We next investigated the response of mOptoT7 to different light intensities. Reporter fluorescence was measured in the whole population after 24h of light illumination using flow cytometry. As was previously observed in the bacterial T7 RNAP 26, the cells showed a graded response to light (Fig. 1d).
Compared to other available blue light systems 33,34, mOptoT7 shows a higher sensitivity to light, making it an ideal system to use when low light is required for saturating gene expression. To visualize single cell gene expression variability in response to light, we imaged HEK293T cells after 24h of constant light illumination (Fig. 1e). Compared to the dark control, we saw an increased mRuby3 fluorescence, which also shows a larger heterogeneity. This heterogeneity is likely due to transient transfection effects 35, but a different degradation rate of the mOptoT7 and/or the reporter between cells cannot be excluded 36,37. mRuby3+ population showed a relatively wide distribution, with some cells expressing a very high level of mRuby3 (Fig. 1f). Integration of mOptoT7 in the genome using piggyBac transposase did not result in any activation (data not shown). This is probably due to the inhibition of mOptoT7 initiation and elongation as described previously 23,38.

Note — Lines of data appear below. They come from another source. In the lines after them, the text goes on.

-- ==== Sys2Proof/Machine/Calendar.lean ====
section
/-!
DEFINITION. Dispatch of the commitment calendar (spec/13 "Dispatch", spec/08, spec/11): preparing a phase (R352, R427), its end (R259–
R261, R428), stopping it on a fault (R355, R429), and fencing, which ends the calendar (R396–R399).
-/
namespace Sys2Proof.Machine

/-! ### The next phase (R352, R354) -/

/-- The command whose phase comes next: commands run in the order in which they were admitted. -/
def nextCmd (hw : Hw) : Option Cmd := hw.fw.cmds.find? (fun c => decide (c.typ = 1) && !c.fin && !c.refused)

/-- Where the allowance of its next phase begins: the end of the allowance of the phase before it. -/
def allowStart (c : Cmd) : Nat := c.allow - (c.allows.drop c.next).sum

/-- The number that stands for a command's next phase in the requests that fetch it: queue, place in the ring, phase. -/
def phaseKey (c : Cmd) : Nat := c.qid * 2 ^ 27 + c.idx * 2 ^ 11 + c.next

/-- Firmware can place a boundary at frame `b`: 8 frames from now (R427), no later than R352 allows, not before NOTBEFORE, and at it
for an EXACT command's first phase. -/
def placeOk (hw : Hw) (c : Cmd) (b : Nat) : Bool :=
  let nb := if c.next = 0 then runNotBefore c.body + c.holdx else 0
  decide (hw.frame + 8 ≤ b ∧ nb ≤ b ∧ b ≤ max (allowStart c) (max (hw.frame + 8) nb)) &&
  (if c.next = 0 ∧ cmdExact c.body then decide (b = max nb (hw.frame + 8)) else true)

/-- Every core and carrel of two masks is at rest. -/
def coresRest (hw : Hw) (m : Nat) : Bool := (List.finRange 8).all (fun n => !nbit m n.val || atRest (hw.core n))
def carRest (e : Car) : Bool := decide (e.st = .idle ∨ e.st = .stoppedFault ∨ e.st = .stoppedReq)
def carsRest (hw : Hw) (m : Nat) : Bool := (List.range 64).all (fun c => !nbit m c || carRest (hw.car c))

/-! ### Preparing it (R427) -/

/-- The accesses that read the tables of a phase's entry: the core table, where it names cores, and the TXLIST. -/
def tableAccs (hw : Hw) (e : List Byte) : List BgAcc :=
  (if declCores e = 0 then [] else readAccs hw (pairAddr (leAt e 0x80 4 / 32 * 32) (leAt e 0x84 4)) 256) ++
  readAccs hw (pairAddr (leAt e 0xA0 4 / 64 * 64) (leAt e 0xA4 4)) (8 * min 64 (leAt e 0xA8 4 % 128))

/-- Entry `n` of the core table, from the bytes of the tables. -/
def coreEntry (tb : List Byte) (n : Nat) : List Byte := bytesAt tb (32 * n) 32

/-- Step 1 for a core: its code is preloaded. -/
def preloadCore (e tb : List Byte) (hw : Hw) (n : Fin 8) : Hw :=
  if !nbit (declCores e) n.val then hw
  else
    let t := coreEntry tb n.val
    let r (o : Nat) : Nat := coreReg n o
    rangeGo 3 n 0x18
      ((hw.setReg64 (r 0x608) (pairAddr (leAt t 0 4 / 128 * 128) (leAt t 4 4))).setReg (r 0x610) (BitVec.ofNat 32 (leAt t 8 4 % 2 ^ 17)))

/-- Step 2 for a core: its registers are written. -/
def prepareCore (e tb : List Byte) (b : Nat) (hw : Hw) (n : Fin 8) : Hw :=
  if !nbit (declCores e) n.val then hw
  else
    let t := coreEntry tb n.val
    let r (o : Nat) : Nat := coreReg n o
    let hw3 := hw.setReg (r 0x600) (BitVec.ofNat 32 (leAt t 0x1C 4 % 8))
    let hw4 := hw3.setReg64 (r 0x10) (pairAddr (leAt t 0xC 4 / 4 * 4) (leAt t 0x10 4))
    (hw4.setReg64 (r 0x20) (pairAddr (leAt t 0x14 4 / 4 * 4) (leAt t 0x18 4))).setReg64 (r 0x18) b

/-- Step 2 for a carrel. -/
def prepareCar (e : List Byte) (b : Nat) (hw : Hw) (c : Nat) : Hw :=
  if !nbit (leAt e 0x90 8) c then hw
  else (hw.setReg (carReg c 8) (BitVec.ofNat 32 (leAt e 0x98 4 / 32 * 32 % 2 ^ 18))).setReg64 (carReg c 0x10) b

/-- The declaration that R352 selects: the primary if its PEAK fits PWR_BUDGET.NEXT, else the alternate. -/
def chosenDecl (hw : Hw) (e : List Byte) : List Byte :=
  let p := declPrimary e
  if declPeak p ≤ hw.fld 0x200000 16 9 then p else (declAlternate e).getD p

/-- Step 3. -/
def prepareRegs (d : List Byte) (b q : Nat) (hw : Hw) : Hw :=
  let hw1 := (List.finRange 8).foldl (fun h n => h.setFld (coreReg n 0x400) 1 1 (b2n (nbit (declStrict d) n.val))) hw
  let hw2 := (hw1.setFld 0x200004 16 9 (declPeak d)).setFld 0x200008 16 16 (declAmask d + declVmask d * 256)
  let hw3 := (hw2.setReg64 0x200010 (leAt d 8 8)).setReg64 0x300040 (pairAddr (leAt d 0x18 4 / 16 * 16) (leAt d 0x1C 4))
  ((hw3.setReg 0x300048 (BitVec.ofNat 32 (leAt d 0x20 4 % 128))).setReg64 0x300008 b).setReg 0xB00008 (BitVec.ofNat 32 q)

/-- The TXLIST: record addresses and channels. -/
def txList (e tb : List Byte) : List (Nat × Nat) :=
  let a := if declCores e = 0 then 0 else 256
  (List.range (min 64 (leAt e 0xA8 4 % 128))).map (fun i =>
    let w := leAt tb (a + 8 * i) 8
    (w % 2 ^ 41 / 64 * 64, nbits w 48 6))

Optimization of the mammalian OptoT7 system
An important advantage of optogenetic systems is the ability to tune gene expression through different light inputs. To test if we can control the levels of mRuby3 using mOptoT7, we performed a screen with different light programs over 24h illumination period; we also performed a screen with different duration of the light pulse applied, always using a saturating light intensity (Fig. 2a and 2b). Measurements were taken using a flow cytometer. As expected, we observed an increase in the activation of fluorescence that is proportional to the increase of light duration in the cycle, with maximal expression reached under constant light (Fig. 2a). We also observed a change in mRuby3 expression when different duration of light is applied. In particular, the system starts showing light activation with a 3h light pulse and changes its response proportionally to the duration of pulses applied (Fig. 2b).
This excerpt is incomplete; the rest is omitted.